O Brasil se caracteriza hoje, infelizmente, como um dos países que não se situa bem no ranking das nações que têm alto nível de violência, que atinge sobretudo a população mais jovem. E naturalmente isso preocupa não somente às autoridades, mas certamente penaliza muito a nossa população.

É-nos constrangedor, ao ler os jornais ou olhar os noticiários da televisão ou ouvir o rádio, constatar que, em que pesem as medidas adotadas, a violência continua a crescer em nosso País.

O Senado Federal e, posteriormente, a Câmara dos Deputados aprovaram o chamado Estatuto do Desarmamento, que instituiu, entre outras providências, o referendo a que acabo de me reportar, voltado para criar limitações à comercialização e uso de armas de fogo.

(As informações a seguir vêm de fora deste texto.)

/-! ### Sequencer -/

-- V-SEQ-1
theorem test_short_write :
    nextField (fun s => (s.phase, s.err, s.txlog)) (step (running [.reset] [.accepted 1]))
      = some (.fault, .transportError "short write" 0 (some 1), []) := by decide
theorem test_transport_protocol : refusal? (step (running [.reset] [.accepted 3])) = some .txProtocol := by decide
-- V-SEQ-2
theorem test_start :
    nextField (fun s => (s.phase, s.cfg, s.job)) (step { State.reset with
        moves := [.start], cfgIn := some ⟨8⟩, jobIn := [.reset] }) = some (.run, some ⟨8⟩, [.reset]) := by decide
theorem test_start_without_cfg : refusal? (step { State.reset with moves := [.start] }) = some .notReady := by decide
-- V-SEQ-3
theorem test_decode_error :
    nextField (fun s => (s.phase, s.err, s.jpc)) (step { rasterizing 0 ⟨0, 0, 0, []⟩ with
        img := some (.decodeError "bad header") }) = some (.fault, .decodeError "bad header", 0) := by decide
-- Program D, RASTERIZE
theorem test_rasterize_checkerboard :
    nextField (fun s => (s.jpc, s.P)) (step (rasterizing 8 ⟨4, 4, 1,
        [0#8, 255#8, 0#8, 255#8, 255#8, 0#8, 255#8, 0#8, 0#8, 255#8, 0#8, 255#8, 255#8, 0#8, 255#8, 0#8]⟩))
      = some (1, some ⟨8, 4, [0xa0#8, 0x5f#8, 0xa0#8, 0x5f#8]⟩) := by decide +kernel
-- Program C, RASTERIZE: 20x3 RGBA at max_width 8
theorem test_rasterize_rgba :
    nextField State.P (step (rasterizing 8 ⟨20, 3, 4, (List.range 60).flatMap (fun i =>
        [BitVec.ofNat 8 (13 * (i % 20)), BitVec.ofNat 8 (90 * (i / 20) + 7 * (i % 20)),
          BitVec.ofNat 8 (255 - 12 * (i % 20)), 0x80#8])⟩))
      = some (some ⟨8, 1, [0xa4#8]⟩) := by decide +kernel
-- Program H
theorem test_bitmap_unwritten : refusal? (step (running [.bitmapBlock .normal] [])) = some .unwritten := by decide
-- R248, R260: an outstanding call changes nothing else, and block reset abandons it and ignores its answer
theorem test_call_outstanding :
    nextField (fun s => (s.phase, s.jpc, s.txlog, s.txPending))
        (step { running [.reset] [.accepted 2] with moves := [.callPending] })
      = some (.run, 0, [], some [0x1b#8, 0x40#8]) := by decide
theorem test_block_reset_abandons_call :
    nextField (fun s => (s.phase, s.txAnswers, s.txCalls, s.txPending))
        (step { running [.reset] [.accepted 2, .accepted 3] with moves := [.blockReset], txPending := some [0x1b#8, 0x40#8] })
      = some (.idle, [.accepted 3], 1, none) := by decide
theorem test_emit_appends :
    nextField State.txlog (exec (.emit [0x41#8]) (running [] [.accepted 1])) = some [[0x41#8]] := by decide
-- a table word runs as the first operation
theorem test_fetch_word_runs :
    nextField (fun s => (s.jpc, s.txlog)) (step (State.reset.withFetchWord 24 0x1b6403))
      = some (1, [[0x1b#8, 0x64#8, 0x03#8]]) := by decide

/-! ### Job notation -/

-- Program B's macro, R220
theorem test_parse_print_text :
    parseJob "PRINT_TEXT RIGHT, (bold, underline), \"OK\\n\", FEED_DOTS 24 ; program B"
      = .ok [.reset, .setAlignment 2, .setTextStyle true true false false, .writeText [0x4f#8, 0x4b#8, 0x0a#8],
          .feedDots 24, .reset] := by decide +kernel
-- R92
theorem test_parse_lines :
    parseJob "RASTERIZE\n SET_TEXT_STYLE double_height\nBITMAP_BLOCK NORMAL\nWRITE_TEXT 0x1b 64 ; raw\nFEED_LINES 0x03"
      = .ok [.rasterize, .setTextStyle false false false true, .bitmapBlock .normal .fromP,
          .writeText [0x1b#8, 0x40#8], .feedLines 3] := by decide +kernel
-- Program G's listing: operation indices, a comment, no style flag
theorem test_parse_listing :
    parseJob "0 RESET\n1 SET_TEXT_STYLE bold\n2 WRITE_TEXT \"A;B\"\n3 SET_TEXT_STYLE              ; intended"
      = .ok [.reset, .setTextStyle true false false false, .writeText [0x41#8, 0x3b#8, 0x42#8],
          .setTextStyle false false false false] := by decide +kernel
-- R92's list of bytes as PRINT_TEXT's text
theorem test_parse_print_text_bytes :
    parseJob "PRINT_TEXT LEFT, (), 0x4f 0x4b, FEED_LINES 2"
      = .ok [.reset, .setAlignment 0, .setTextStyle false false false false, .writeText [0x4f#8, 0x4b#8],
          .feedLines 2, .reset] := by decide +kernel
-- R94
theorem test_parse_refuses_alignment : parseJob "SET_ALIGNMENT MIDDLE" = .error .operand := by decide +kernel

/-! ### Witnesses: for each obligation with hypotheses, operands and a state that meet them, at the ends of its ranges -/

open Sys2Proof.Safety

/-- An 8 by 1 image, gray. -/
def grayRow : DecodedImage := ⟨8, 1, 1, List.replicate 8 0x40#8⟩
/-- An 8 by 1 raster, all 0.5. -/
def halfRow : GrayscaleRaster := ⟨8, 1, List.replicate 8 F64.half⟩
/-- An 8 by 1 mono raster. -/
def monoRow : MonoRaster := ⟨8, 1, [1, 0, 1, 0, 0, 1, 0, 0]⟩
/-- A mono raster whose width is no multiple of 8. -/
def monoTwelve : MonoRaster := ⟨12, 1, List.replicate 12 1⟩
/-- A state in FAULT, with the outside's next moves. -/
def faulted (moves : List HostMove) : State :=
  { State.reset with phase := .fault, err := .transportError "short write" 0 (some 1), cfg := some ⟨8⟩, job := [.reset]
                     moves := moves }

As pesquisas, Sr. Presidente, feitas sobre o assunto demonstram que as campanhas do desarmamento, que começaram no ano passado, contribuíram e muito para que se reduzisse o número de homicídios, portanto de mortes por armas de fogo. E, obviamente, contribuíram para reduzir também o número de pessoas feridas, entre as quais, aliás, algumas ficam com limitações para o resto da vida.

Duas pesquisas que tive oportunidade de compulsar, uma da Unesco, que estima que pode ter ocorrido, em função dessas campanhas de desarmamento e também como efeito indireto da aprovação do Estatuto do Desarmamento, uma queda de homicídios, em torno de 15% este ano em relação a igual período de 2004.

Creio, Sr. Presidente, que a medida de evitar o porte de armas de fogo, promover o desarmamento da população e de alguma forma desestimular a sua fabricação, tudo isso concorre para que possamos melhorar ou reduzir os níveis de violência em nosso País. Daí porque o meu voto, no referendo, será favorável.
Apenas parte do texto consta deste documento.